Progressive multifocal leukoencephalopathy and rheumatoid arthritis treatments.

机构信息

Service de médecine interne, Fondation A. de Rothschild, 25-29, rue Manin, 75019 Paris, France; Inserm UMR 1125, 74, rue Marcel-Cachin, 93017 Bobigny, France; Sorbonne Paris Cité, université Paris 13, 74, rue Marcel-Cachin, 93017 Bobigny, France.

Service de neurologie, Fondation A. de Rothschild, 75019 Paris, France.

出版信息

Joint Bone Spine. 2017 Dec;84(6):671-675. doi: 10.1016/j.jbspin.2017.03.002. Epub 2017 Mar 18.
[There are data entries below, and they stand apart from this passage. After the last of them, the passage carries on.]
/-- If every code comes to its symbol, their concatenation comes to the symbols in order and END. -/
theorem decoded_walk {s : State} (adv : LutAdvances s) {seq : List (List Bool × Symbol)}
    (decodes : ∀ p ∈ seq, Decodes s p.1 p.2) {t : State} (h : Between s t) (bits : t.bitq = seq.flatMap Prod.fst) :
    Decoded seq t (walk t) := by
  induction seq generalizing t with
  | nil =>
    have done : walk t = finish t := by
      rw [walk_step (h.lutAdvances adv) (Acts.finish h.act bits h.eos h.depth).walkerStep]
      exact walk_of_stuck (.of_not_active (by simp [WalkerAct.apply, active]))
    rw [done]
    exact ⟨by simp [finish], rfl, by simp [show t.bitq = [] from bits], by simp, h.depth⟩
  | cons p seq ih =>
    have bits : t.bitq = p.1 ++ seq.flatMap Prod.fst := bits
    rw [decodes p (List.mem_cons_self ..) t _ h bits]
    have rest : ((WalkerAct.symbol p.1.length p.2).apply t).bitq = seq.flatMap Prod.fst := by
      rw [WalkerAct.apply_bitq, bits]; exact List.drop_left
    obtain ⟨outq, sess, bitCount, symCount, depth⟩ :=
      ih (fun q hq => decodes q (List.mem_cons_of_mem _ hq)) (h.symbol _ _) rest
    have count : t.symCount + 1 + BitVec.ofNat 32 seq.length = t.symCount + BitVec.ofNat 32 (seq.length + 1) := by
      rw [Nat.add_comm]; exact ofNat_add_word t.symCount 1 seq.length
    have emitted : ((WalkerAct.symbol p.1.length p.2).apply t).symCount = t.symCount + 1 := rfl
    rw [emitted, count] at outq symCount
    refine ⟨outq.trans ?_, sess, bitCount.trans ?_, symCount, depth⟩
    · simp [WalkerAct.apply, emitSymbol]
    · rw [rest, bits, List.length_append, ← ofNat_add_word]; rfl

/-- If every code comes to its symbol, a session over the codes emits the symbols and END, and ends DONE. -/
theorem session_decodes {s : State} (adv : LutAdvances s) (closed : s.sess ≠ .run ∧ s.sess ≠ .drain)
    {seq : List (List Bool × Symbol)} (decodes : ∀ p ∈ seq, Decodes s p.1 p.2) {feed : List Instr}
    (hf : allFeed feed = true) (bits : carriedBits feed = seq.flatMap Prod.fst) :
    ∃ t, loopCommands (session feed) s = .next t ∧
      t.outq = s.outq ++ seq.map (fun p => .sym p.2) ++ [.fin (BitVec.ofNat 30 seq.length)] ∧ t.sess = .done ∧
      t.bitCount = BitVec.ofNat 32 (carriedBits feed).length ∧ t.symCount = BitVec.ofNat 32 seq.length ∧ t.depth = 0 := by
  obtain ⟨t, ht, outcome⟩ := loopCommands_session_drained hf adv closed
  obtain ⟨outq, sess, bitCount, symCount, depth⟩ := decoded_walk adv decodes (between_drained (carriedBits feed) s) bits
  have zero (n : Nat) : (0 : Word) + BitVec.ofNat 32 n = BitVec.ofNat 32 n := BitVec.zero_add _
  have count : (drained (carriedBits feed) s).symCount = 0 := rfl
  have narrow : (BitVec.ofNat 32 seq.length).setWidth 30 = BitVec.ofNat 30 seq.length :=
    BitVec.setWidth_ofNat_of_le (by decide) _
  rw [count, zero] at symCount
  rw [count, zero, narrow] at outq
  exact ⟨t, ht, (congrArg (·.outq) outcome).trans outq, (congrArg (·.sess) outcome).trans sess,
    (congrArg (·.bitCount) outcome).trans (bitCount.trans (zero _)), (congrArg (·.symCount) outcome).trans symCount,
    (congrArg (·.depth) outcome).trans depth⟩

/-! ### The one-leaf tree (R167, R179) -/

theorem decodes_placeholder {s : State} {sym : Symbol} (leaf : nodeRead s.cfg.root s = some (.leaf sym)) (b : Bool) :
    Decodes s [b] sym := by
  intro t rest h bits
  have adv : LutAdvances t := by
    intro left right root
    rw [h.cfg, nodeRead_congr h.nodes, leaf] at root
    cases root
  have leaf : nodeRead t.cfg.root t = some (.leaf sym) := by rwa [h.cfg, nodeRead_congr h.nodes]
  exact walk_step adv (Acts.degenerate sym h.act (by simp [bits]) h.depth leaf).walkerStep

/-- Settles O57: every placeholder bit is the code of the one symbol. -/
theorem degenerateRoundTrip : Obligations.DegenerateRoundTrip := by
  unfold Obligations.DegenerateRoundTrip
  intro s sym feed notRun notDrain leaf hf
  have adv : LutAdvances s := fun left right root => by simp [leaf] at root
  have codes : carriedBits feed = ((carriedBits feed).map fun b => ([b], sym)).flatMap Prod.fst := by
    simp [List.flatMap_map]
  obtain ⟨t, ht, outq, sess, bitCount, -, -⟩ := session_decodes adv ⟨notRun, notDrain⟩
    (List.forall_mem_map.mpr fun b _ => decodes_placeholder leaf b) hf codes
  refine ⟨t, ht, sess, ?_, bitCount⟩
  rw [outq, List.map_map, List.length_map]
  simp [Function.comp_def]

end Sys2Proof.Machine

/-! ## A path down the tree (R168, R169, R174, R176) -/
namespace Sys2Proof.Machine

theorem descend_congr {s t : State} (nodes : t.nodes = s.nodes) (i : NodeIdx) (p : List Bool) :
    descend t i p = descend s i p := by
  induction p generalizing i with
  | nil => rfl
  | cons b bs ih => simp only [descend, nodeRead_congr nodes, ih]

theorem isCodeword_congr {s t : State} (nodes : t.nodes = s.nodes) (root : NodeIdx) (bits : List Bool) (sym : Symbol) :
    IsCodeword t root bits sym ↔ IsCodeword s root bits sym := by
  simp only [IsCodeword, descend_congr nodes, nodeRead_congr nodes]

/-! ### A whole path, step by step -/

/-- The act of consuming `n` bits and arriving at node `j`: a leaf's symbol, or a deeper place of the walker. -/
def arrival (j : NodeIdx) (n : Nat) (s : State) : WalkerAct :=
  match nodeRead j s with
  | some (.leaf sym) => .symbol n sym
  | some (.internal _ _) | none => .descend n j (s.depth + BitVec.ofNat 12 n)

theorem arrival_of_leaf {j : NodeIdx} {s : State} {sym : Symbol} (node : nodeRead j s = some (.leaf sym)) (n : Nat) :
    arrival j n s = .symbol n sym := by
  simp only [arrival, node]

theorem arrival_of_not_leaf {j : NodeIdx} {s : State} (node : ∀ sym, nodeRead j s ≠ some (.leaf sym)) (n : Nat) :
    arrival j n s = .descend n j (s.depth + BitVec.ofNat 12 n) := by
  unfold arrival
  split
  · next sym leaf => exact absurd leaf (node sym)
  · rfl
  · rfl

theorem arrival_of_internal {j l r : NodeIdx} {s : State} (node : nodeRead j s = some (.internal l r)) (n : Nat) :
    arrival j n s = .descend n j (s.depth + BitVec.ofNat 12 n) := arrival_of_not_leaf (by simp [node]) n

/-- A serial step to a written child arrives there. -/
theorem serialAct_eq_arrival {s : State} {b : Bool} {rest : List Bool} (bits : s.bitq = b :: rest)
    (left right : NodeIdx) (written : nodeRead (if b then right else left) s ≠ none) (shallow : s.depth.toNat + 1 ≤ 4094) :
    serialAct left right s = arrival (if b then right else left) 1 s := by
  match node : nodeRead (if b then right else left) s with
  | none => exact absurd node written
  | some (.leaf sym) => rw [serialAct_of_leaf bits left right node, arrival_of_leaf node]
  | some (.internal l r) =>
    rw [serialAct_of_internal bits left right node, if_neg (by omega), arrival_of_internal node]; rfl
DOI:10.1016/j.jbspin.2017.03.002
PMID:28323224
Abstract

Progressive multifocal leukoencephalopathy (PML) is a demyelinating disease of the central nervous system due to reactivation of the JC virus (JCV). PML is extremely uncommon despite the high prevalence of the virus in the general population. No specific treatment is available, and the prognosis is bleak. The diagnosis is based on brain imaging findings, detection of the JCV genome in cerebrospinal fluid samples and, in some cases, histological studies of the brain lesions. The pathophysiological mechanisms that drive the development of PML are incompletely understood. However, a consistent feature is the presence of a predisposing factor, most notably immunosuppression. The risk of developing PML varies with the underlying disease (e.g., HIV infection or autoimmune disease) and with the drugs used to treat them. Biologics have been ranked according to the risk of PML during their use. Natalizumab, a monoclonal antibody given to treat multiple sclerosis, is among the drugs associated with a high risk of PML. Patients given natalizumab are now closely monitored based on anti-JCV antibody titers and index values. In rheumatology, the expanding use of biologics has led to an increase in cases of PML, with rituximab being associated with the highest risk. Given the absence of specific recommendations, exhaustive registries and postmarketing observational studies are urgently needed to gauge the risk of PML according to the underlying disease and drug treatments, with the goal of defining optimal monitoring protocols.

摘要

进行性多灶性白质脑病(PML)是一种中枢神经系统脱髓鞘疾病,由 JC 病毒(JCV)再激活引起。尽管该病毒在普通人群中的流行率很高,但 PML 极为罕见。目前尚无特异性治疗方法,预后较差。诊断基于脑部影像学发现、脑脊液样本中 JCV 基因组的检测,以及在某些情况下,对脑部病变的组织学研究。导致 PML 发展的病理生理机制尚未完全阐明。然而,一个一致的特征是存在诱发因素,最常见的是免疫抑制。发生 PML 的风险因基础疾病(例如 HIV 感染或自身免疫性疾病)和用于治疗这些疾病的药物而有所不同。生物制剂根据使用过程中发生 PML 的风险进行了分类。那他珠单抗是一种用于治疗多发性硬化症的单克隆抗体,是与 PML 高风险相关的药物之一。接受那他珠单抗治疗的患者现在根据抗 JCV 抗体滴度和指数值进行密切监测。在风湿病学中,生物制剂的广泛使用导致 PML 病例增加,利妥昔单抗与最高风险相关。由于缺乏具体建议,迫切需要进行详尽的登记和上市后观察性研究,根据基础疾病和药物治疗来评估 PML 的风险,以确定最佳监测方案。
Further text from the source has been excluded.